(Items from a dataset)
-----

-- ==== Sys2Proof/Tests/Slice0.lean ====
section
/-! SUPPORT. The model's own tests: ill-formed terms that WellFormed refuses, words written out from the encoding tables,
single steps of the test vectors of spec/95_test_vectors.md, and for every obligation with hypotheses a state that meets them. -/

namespace Sys2Proof.Tests

open Sys2Proof
open Sys2Proof.Machine

/-! ### Well-formedness (spec/00_scope.md R6, spec/30_encoding.md R81) -/

theorem test_default_is_wellformed : Cfg.default.wf = true := by decide

theorem test_wf1_refuses : { Cfg.default with width := 0 }.wf = false ∧ { Cfg.default with width := 17 }.wf = false := by decide

theorem test_wf2_refuses : { Cfg.default with timeout := some 0 }.wf = false := by decide

theorem test_wf3_refuses :
    { Cfg.default with hsSeq := [⟨0b10, 0b00⟩] }.wf = false
      ∧ { Cfg.default with hsSeq := [⟨0b00, 0b00⟩, ⟨0b10, 0b00⟩, ⟨0b10, 0b10⟩] }.wf = false
      ∧ { Cfg.default with hsSeq := [⟨0b10, 0b01⟩, ⟨0b10, 0b00⟩, ⟨0b10, 0b10⟩] }.wf = false := by decide

theorem test_wf4_refuses : { Cfg.default with hsSeq := [⟨0b10, 0b10⟩, ⟨0b01, 0b01⟩] }.wf = false := by decide

theorem test_wf5_refuses :
    { Cfg.default with blockMode := .fixed }.wf = false
      ∧ { Cfg.default with blockMode := .fixed, blockLen := some 0 }.wf = false
      ∧ { Cfg.default with blockMode := .fixed, blockLen := some 257 }.wf = false
      ∧ { Cfg.default with blockMode := .fixed, blockLen := some 65536, bufSize := 65536 }.wf = false := by decide

theorem test_wf6_refuses : { Cfg.default with bufSize := 0 }.wf = false ∧ { Cfg.default with bufSize := 65537 }.wf = false := by decide

theorem test_sbyte_operand_refused : (Instr.sbyte 0x100).wf Cfg.default = false ∧ (Instr.sbyte 0xFF).wf Cfg.default = true := by decide

/-! ### Words written out from the formats R72 to R77 and the opcode map R79: OP, then the fields below it -/

theorem test_decode_line_words :
    decode (0b00010000#8 ++ 0b000000000000000#15 ++ 0b1#1 ++ 0b000000#6 ++ 0b11#2) = .ok (.lcfg .odat true)
      ∧ decode (0b00010001#8 ++ 0b0000000000000000000000#22 ++ 0b10#2) = .ok (.lrd .oclk)
      ∧ decode (0b00010010#8 ++ 0b000000000000000#15 ++ 0b0#1 ++ 0b000000#6 ++ 0b01#2) = .ok (.lwr .idat false) := by decide

theorem test_decode_bit_words :
    decode (0b00100000#8 ++ 0b00000000000000000000000#23 ++ 0b1#1) = .ok (.sbit true)
      ∧ decode (0b00100001#8 ++ 0b000000000000000000000000#24) = .ok .rbit := by decide

theorem test_decode_word_words :
    decode (0b00110000#8 ++ 0b00000000#8 ++ 0b1011111011101111#16) = .ok (.sbyte 0xBEEF)
      ∧ decode (0b00110001#8 ++ 0b000000000000000000000000#24) = .ok .rbyte := by decide

theorem test_decode_session_words :
    decode (0b01000000#8 ++ 0b000000000000000000000000#24) = .ok .enable
      ∧ decode (0b01000001#8 ++ 0b000000000000000000000000#24) = .ok .disable
      ∧ decode (0b01000010#8 ++ 0b000000000000000000000000#24) = .ok .wfs
      ∧ decode (0b01000011#8 ++ 0b00000000#8 ++ 0b1000000000000001#16) = .ok (.sblk 0x8001)
      ∧ decode (0b01000100#8 ++ 0b00000000#8 ++ 0b0000000100000000#16) = .ok (.rblk 256) := by decide

theorem test_decode_buffer_words :
    decode (0b01010000#8 ++ 0b1111111100000001#16 ++ 0b10000010#8) = .ok (.bufw 0xFF01 0x82)
      ∧ decode (0b01010001#8 ++ 0b1000000000000011#16 ++ 0b00000000#8) = .ok (.bufr 0x8003) := by decide

theorem test_decode_file_words :
    decode (0b01100000#8 ++ 0b101010111100110100000001#24) = .ok .reqfl
      ∧ decode (0b01100001#8 ++ 0b000000000000000000000000#24) = .ok .listf
      ∧ decode (0b01100010#8 ++ 0b000000000000000000000000#24) = .ok .sendf
      ∧ decode (0b01100011#8 ++ 0b111111111111111111111111#24) = .ok .retrf := by decide

/-- The words of L2.8, LD7, LD8, BT4, BF6, BF17, BA6 and B13. -/
theorem test_decode_unassigned :
    [0x00000000#32, 0xFFFFFFFF, 0x0F000000, 0x13000000, 0x22000000, 0x45000000, 0x52000000, 0x64000000].all (fun w =>
      decide (decode w = .error .unassignedOpcode)) = true := by rfl

theorem test_decode_must_be_zero :
    [0x40000001#32, 0x41000100, 0x11000100, 0x10000200, 0x20000002, 0x30010000, 0x31000001, 0x51000201, 0x43010000].all (fun w =>
      decide (decode w = .error .mustBeZeroBit)) = true := by rfl

theorem test_decode_table_word : decodeTableWord 32 0x5000027F = some (.bufw 2 0x7F) ∧ decodeTableWord 32 0x13000000 = none :=
  ⟨rfl, rfl⟩

/-- The spellings of R83. -/
theorem test_assemble :
    assembleProgram ["LCFG ODAT, OUT".toList, "; a comment".toList, "  BUFW 0x02, 127 ; comment".toList, "WFS".toList]
      = .ok [0x10000103, 0x5000027F, 0x42000000]
    ∧ assembleLine "SBYTE 0x10000".toList = .error .badOperand ∧ assembleLine "NOP".toList = .error .unknownMnemonic := by
  decide

/-! ### Small states -/

/-- The word `w` issued from reset. -/
def issued (w : Word) : State := State.reset.withFetchWord 32 w.toNat

/-- After SS1: Idle. -/
def idleState : State := { State.reset with dir := enabledDirs, sess := .idle }

/-- After the prefix T0: Transferring, RESYNC = 0, the peer holding IDAT = 1. -/
def t0State : State := { State.reset with dir := enabledDirs, sess := .transferring, extDat := true }

/-- `s` with the command word `w` running. -/
def running (s : State) (w : Word) : State := { s with cur := w, busy := true }

/-- A receive command of T0 in its second poll: the edge is awaited. -/
def polling (w : Word) : State := { running t0State w with seq := .poll, phase := .waitActive, pollCnt := 1 }

/-- A WFS from Idle after its first poll, which matched pattern 0. -/
def handshaking : State :=
  { running idleState 0x42000000 with sess := .syncing, prior := .idle, hsIdx := 1, pollCnt := 1, seq := .hsPoll }

/-- A send command of T0 before its last clock return. -/
def lastClock (w : Word) : State := { running t0State w with seq := .clkIdle [], out := ⟨false, false, true, true⟩ }

/-- Whether the step from `s` is a next state with the property `p`. -/
def stepsTo (s : State) (p : State → Bool) : Bool :=
  match step s with
  | .next t => p t
  | .fault _ => false
  | .refused _ => false

/-! ### One step of each command (vectors of spec/95_test_vectors.md) -/

/-- LD1. -/
theorem test_lcfg : stepsTo (issued 0x10000103) (fun t =>
    t.dir == ⟨.uncfg, .uncfg, .uncfg, .out⟩ && t.status == 0 && t.events == [.issue 0x10000103, .cfg .odat .out, .done 0]
      && t.pin .odat == some false) = true := by decide

/-- LD9. -/
theorem test_lcfg_enabled : stepsTo (running idleState 0x10000000) (fun t =>
    t.status == 0x161 && t.dir == enabledDirs && t.mfault == some .hwFault) = true := by decide

/-- LD3. -/
theorem test_lrd : stepsTo (running { State.reset with extClk := true, dir := ⟨.inp, .uncfg, .uncfg, .uncfg⟩ } 0x11000000) (fun t =>
    t.res == 1 && t.status == 0 && t.events == [.inp .iclk true, .done 0]) = true := by decide

/-- LD4. -/
theorem test_lrd_unconfigured : stepsTo (issued 0x11000000) (fun t => t.status == 0x110 && t.res == 0) = true := by decide

/-- LD2. -/
theorem test_lwr : stepsTo (running { State.reset with dir := ⟨.uncfg, .uncfg, .uncfg, .out⟩ } 0x12000103) (fun t =>
    t.out == ⟨false, false, false, true⟩ && t.status == 0 && t.events == [.out .odat true, .done 0]) = true := by decide

/-- LD5. -/
theorem test_lwr_input : stepsTo (running { State.reset with dir := ⟨.inp, .uncfg, .uncfg, .uncfg⟩ } 0x12000100) (fun t =>
    t.status == 0x110 && t.out == State.reset.out) = true := by decide

/-- BT2, third micro-step. -/
theorem test_sbit_end : stepsTo (lastClock 0x20000001) (fun t =>
    t.status == 0x003 && (readLines t).1 == 0x8A5A && t.events == [.out .oclk false, .done 0]) = true := by decide

/-- BT4: the must-be-zero bit 1 of SBIT, from T0. -/
theorem test_sbit_illegal : stepsTo (running t0State 0x20000002) (fun t =>
    t.status == 0x173 && t.events == [.done 7]) = true := by decide

/-- BT7, poll 2. -/
theorem test_rbit_end : stepsTo { polling 0x21000000 with extClk := true } (fun t =>
    t.res == 1 && t.pollCnt == 2 && t.status == 0x003 && t.events == [.inp .iclk true, .inp .idat true, .done 0]) = true := by
  decide

/-- L1.4a, poll 2. -/
theorem test_rbit_timeout : stepsTo { polling 0x21000000 with cfg := { Cfg.default with timeout := some 2 } } (fun t =>
    t.status == 0x027 && t.res == 0) = true := by decide

/-- The table of L1.1, row 0xCA. -/
theorem test_wire_bits :
    wireBits Cfg.default 0xCA = [true, true, false, false, true, false, true, false]
      ∧ wireBits { Cfg.default with bitOrder := .lsbFirst } 0xCA = [false, true, false, true, false, false, true, true]
      ∧ wireBits { Cfg.default with parity := .odd } 0xCA = [true, true, false, false, true, false, true, false, true]
      ∧ wireBits { Cfg.default with parity := .even, bitOrder := .lsbFirst } 0xCA
        = [false, true, false, true, false, false, true, true, false] := by decide

/-- BF1, first micro-step. -/
theorem test_sbyte_first : stepsTo (running t0State 0x300000A5) (fun t =>
    t.events == [.out .odat true] && t.seq == .clkActive [false, true, false, false, true, false, true] && t.status == 0x00B)
      = true := by decide

/-- BF5. -/
theorem test_sbyte_too_wide : stepsTo (running t0State 0x30000100) (fun t => t.status == 0x173 && t.events == [.done 7])
    = true := by decide

/-- BF11, the last poll: seven bits of 0xCA received, the eighth is 0. -/
theorem test_rbyte_end :
    stepsTo { polling 0x31000000 with sr := 0x65, bitCnt := 7, extClk := true, extDat := false } (fun t =>
      t.res == 0xCA && t.status == 0x003) = true := by decide

/-- BF15, the last poll: the parity bit 1 after 0xCA under EVEN parity. -/
theorem test_rbyte_parity :
    stepsTo { polling 0x31000000 with cfg := { Cfg.default with parity := .even }, sr := 0xCA, bitCnt := 8, extClk := true }
      (fun t => t.status == 0x037 && t.res == 0) = true := by decide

-----

Assigned task:
Above are the entries; repeat their lines exactly, from the first through the one that contains "width := 17".

Answer:
-- ==== Sys2Proof/Tests/Slice0.lean ====
section
/-! SUPPORT. The model's own tests: ill-formed terms that WellFormed refuses, words written out from the encoding tables,
single steps of the test vectors of spec/95_test_vectors.md, and for every obligation with hypotheses a state that meets them. -/

namespace Sys2Proof.Tests

open Sys2Proof
open Sys2Proof.Machine

/-! ### Well-formedness (spec/00_scope.md R6, spec/30_encoding.md R81) -/

theorem test_default_is_wellformed : Cfg.default.wf = true := by decide

theorem test_wf1_refuses : { Cfg.default with width := 0 }.wf = false ∧ { Cfg.default with width := 17 }.wf = false := by decide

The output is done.